My conclusion is the test statistics starts going over the upper bound around 180 - 200 data points. This means the predictive error stars becoming to large to say that our data does not have any change. The model MA(2) model starts becomes the wrong model. We reject the null hypotheses. The data has structural change.

3. The data BC represents the Bank Credit of All Commercial Banks.

# Reads xls
BC = read_excel("BC.xls")

(a) Plot the ACF and PACF of the data. Do you think this data can be stationary? If yes, what kind of model do you think will fit the data best (AR, MA, or ARMA)?

# Plots Bank Credit of All Commercial Banks
plot.ts(BC$BCR)

# ACF of Bank Credit of All Commercial Banks 
acf(BC$BCR)

## PACF of Bank Credit of All Commercial Banks
pacf(BC$BCR)

This data can be stationary. ARMA model would be the model that will fit the data best.

(b) Estimate the following model use the original data. Which model gives us the the smallest BIC?

\[y_t = α_0 + α_1y_{t−1} + ε_t\]

\[y_t = α_0 + ε_t + β_1ε_{t−1}\]

\[y_t = α_0 + α_1y_{t−1} + ε_t + β_1ε_{t−1}\]

# Estimate the model
b.3 <- arima(BC$BCR, order = c(1,0,0)) # first is AR, second is i, third is MA. 
# BIC 
AIC(b.3, k = log(length(BC$BCR)))
## [1] 1645.195
# Estimate the model
b.3.b <- arima(BC$BCR, order = c(0,0,1)) # first number is AR, second is i, third is MA. 
# BIC 
AIC(b.3.b, k = log(length(BC$BCR)))
## [1] 1678.615
# Estimate the model
b.3.c <- arima(BC$BCR, order = c(1,0,1)) # First is AR, second is i, and third is MA. 
# BIC 
AIC(b.3.c, k = log(length(BC$BCR)))
## [1] 1650.808

\(y_t = α_0 + α_1y_{t−1} + ε_t\) BIC is 1645.195.
\(y_t = α_0 + ε_t + β_1ε_{t−1}\) BIC is 1678.615.
\(y_t = α_0 + α_1y_{t−1} + ε_t + β_1ε_{t−1}\) BIC is 1650.808.

The model with the smallest BIC is the first one \(y_t = α_0 + α_1y_{t−1} + ε_t\) with a BIC of 1645.195.

(c) Use CUSUM test to check whether there is structural change in the data.
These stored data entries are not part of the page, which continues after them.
-- ==== Sys2Proof/Laws/Step.lean ====
section
/-! SUPPORT. What one step can do: the host operation at the head of the list, or idling. -/

namespace Sys2Proof.Machine

theorem step_nil {s : State} (h : s.host.pending = []) : step s = .next s := by simp [step, h]

theorem step_cons {s : State} {op : HostOp} {rest : List HostOp} (h : s.host.pending = op :: rest) :
    step s = hostOp op (s.advanceHost rest) := by simp [step, h]

/-- The step after withFetchWord is the CMD write of that word. -/
theorem step_withFetchWord (s : State) (nbits w : Nat) :
    step (s.withFetchWord nbits w) =
      hostOp (.writeReg 0 (w % 2 ^ nbits)) ((s.withFetchWord nbits w).advanceHost s.host.pending) := rfl

/-- What a CMD write can do: raise `IllegalCommand`, or run the command it names (30_encoding.md R85). -/
theorem runCommand_cases (w : Word) (s : State) :
    (∃ x, decode w = .error x ∧ runCommand w s = .next ((s.setCmd w).setCode Exn.illegalCommand.code)) ∨
      (∃ i, decode w = .ok i ∧ runCommand w s = exec i (s.setCmd w)) := by
  unfold runCommand
  cases decode w with
  | error x => exact .inl ⟨x, rfl, rfl⟩
  | ok i => exact .inr ⟨i, rfl, rfl⟩

/-- What a write of a fitting value can do: run a command, set one operand register, or nothing. -/
theorem storeReg_cases {r v : Nat} {s t : State} (h : storeReg r v s = .next t) :
    (r = 0 ∧ runCommand (BitVec.ofNat 32 v) s = .next t) ∨
      (∃ src len dst cap off val, t = { s with src := src, len := len, dst := dst, cap := cap, off := off, val := val }) := by
  unfold storeReg at h
  split at h
  · exact .inl ⟨rfl, h⟩
  all_goals
    simp only [Host.Outcome.next.injEq] at h
    subst h
    exact .inr ⟨_, _, _, _, _, _, rfl⟩

/-- What a host operation can do when it answers a next state. -/
theorem hostOp_cases {op : HostOp} {s t : State} (h : hostOp op s = .next t) :
    (∃ v, op = .writeReg 0 v ∧ v < 2 ^ 32 ∧ runCommand (BitVec.ofNat 32 v) s = .next t) ∨
      (∃ src len dst cap off val, t = { s with src := src, len := len, dst := dst, cap := cap, off := off, val := val }) ∨
      (∃ v, t = s.recordValue v) ∨ t = s.recordFree ∨
      (∃ a b, op = .writeMem a b ∧ a < s.memSize ∧ t = { s with mem := s.mem.write a (BitVec.ofNat 8 b) }) ∨
      t = State.resetWith s.memSize s.host := by
  cases op with
  | writeReg r v =>
    simp only [hostOp, hostWriteReg] at h
    split at h
    · cases h
    · rename_i width hw
      split at h
      · rename_i hv
        rcases storeReg_cases h with ⟨rfl, h⟩ | h
        · simp only [WellFormed.regWidth, Option.some.injEq] at hw
          subst hw
          exact .inl ⟨v, rfl, hv, h⟩
        · exact .inr (.inl h)
      · cases h
  | readReg r =>
    simp only [hostOp, hostReadReg] at h
    split at h
    · cases h
    · simp only [Host.Outcome.next.injEq] at h
      exact .inr (.inr (.inl ⟨_, h.symm⟩))
  | writeMem a b =>
    simp only [hostOp, hostWriteMem] at h
    split at h
    · cases h
    · rename_i ha
      split at h
      · cases h
      · simp only [Host.Outcome.next.injEq] at h
        exact .inr (.inr (.inr (.inr (.inl ⟨a, b, rfl, by omega, h.symm⟩))))
  | readMem a =>
    simp only [hostOp, hostReadMem] at h
    split at h
    · cases h
    · split at h
      · simp only [Host.Outcome.next.injEq] at h
        exact .inr (.inr (.inl ⟨_, h.symm⟩))
      · simp only [Host.Outcome.next.injEq] at h
        exact .inr (.inr (.inr (.inl h.symm)))
  | reset =>
    simp only [hostOp, hostReset, Host.Outcome.next.injEq] at h
    exact .inr (.inr (.inr (.inr (.inr h.symm))))

end Sys2Proof.Machine
end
Use AR(1) model and set F START = 200. What is your conclusion? Informally, when is the structural change point?

# CUSUM test
############### This is going to be on the final
# Expanding Window Forecast

N2 = length(BC$BCR)
F_start = 200
spread_fct1 = matrix(0,N2,1)
for(i in F_start:(N2-1)){
  is3 <- arima(BC$BCR[1:i], order = c(1,0,0))
  a = forecast(is3,h=10)
  b = a$mean
  spread_fct1[i+1]=b[1]
}

fct1_err = BC$BCR[F_start+1:N2] - spread_fct1[F_start+1:N2]
fct1_err = fct1_err[1:(N2-F_start)]

cusum1 = matrix(0,N2-F_start,1)
upbd = matrix(0,N2-F_start,1)
lwbd = matrix(0,N2-F_start,1)
for(i in 1:(N2-F_start)){
  cusum1[i] = sum(fct1_err[1:i])/sd(fct1_err)
  upbd[i] = 0.948*((N2-F_start)^0.5+2*(i+1)*(N2-F_start)^(-0.5))
  lwbd[i] = -0.948*((N2-F_start)^0.5+2*(i+1)*(N2-F_start)^(-0.5))
}

plot.ts(cusum1,ylim = c(-100,100))
par(new=TRUE)
plot.ts(upbd,ylim = c(-100,100))
par(new=TRUE)
plot.ts(lwbd,ylim = c(-100,100))

The cumulative square, the predictive error stays between the lower and upper bound. This means the data does not have any structual change. We accept the null hypothesys. There is no structural change point.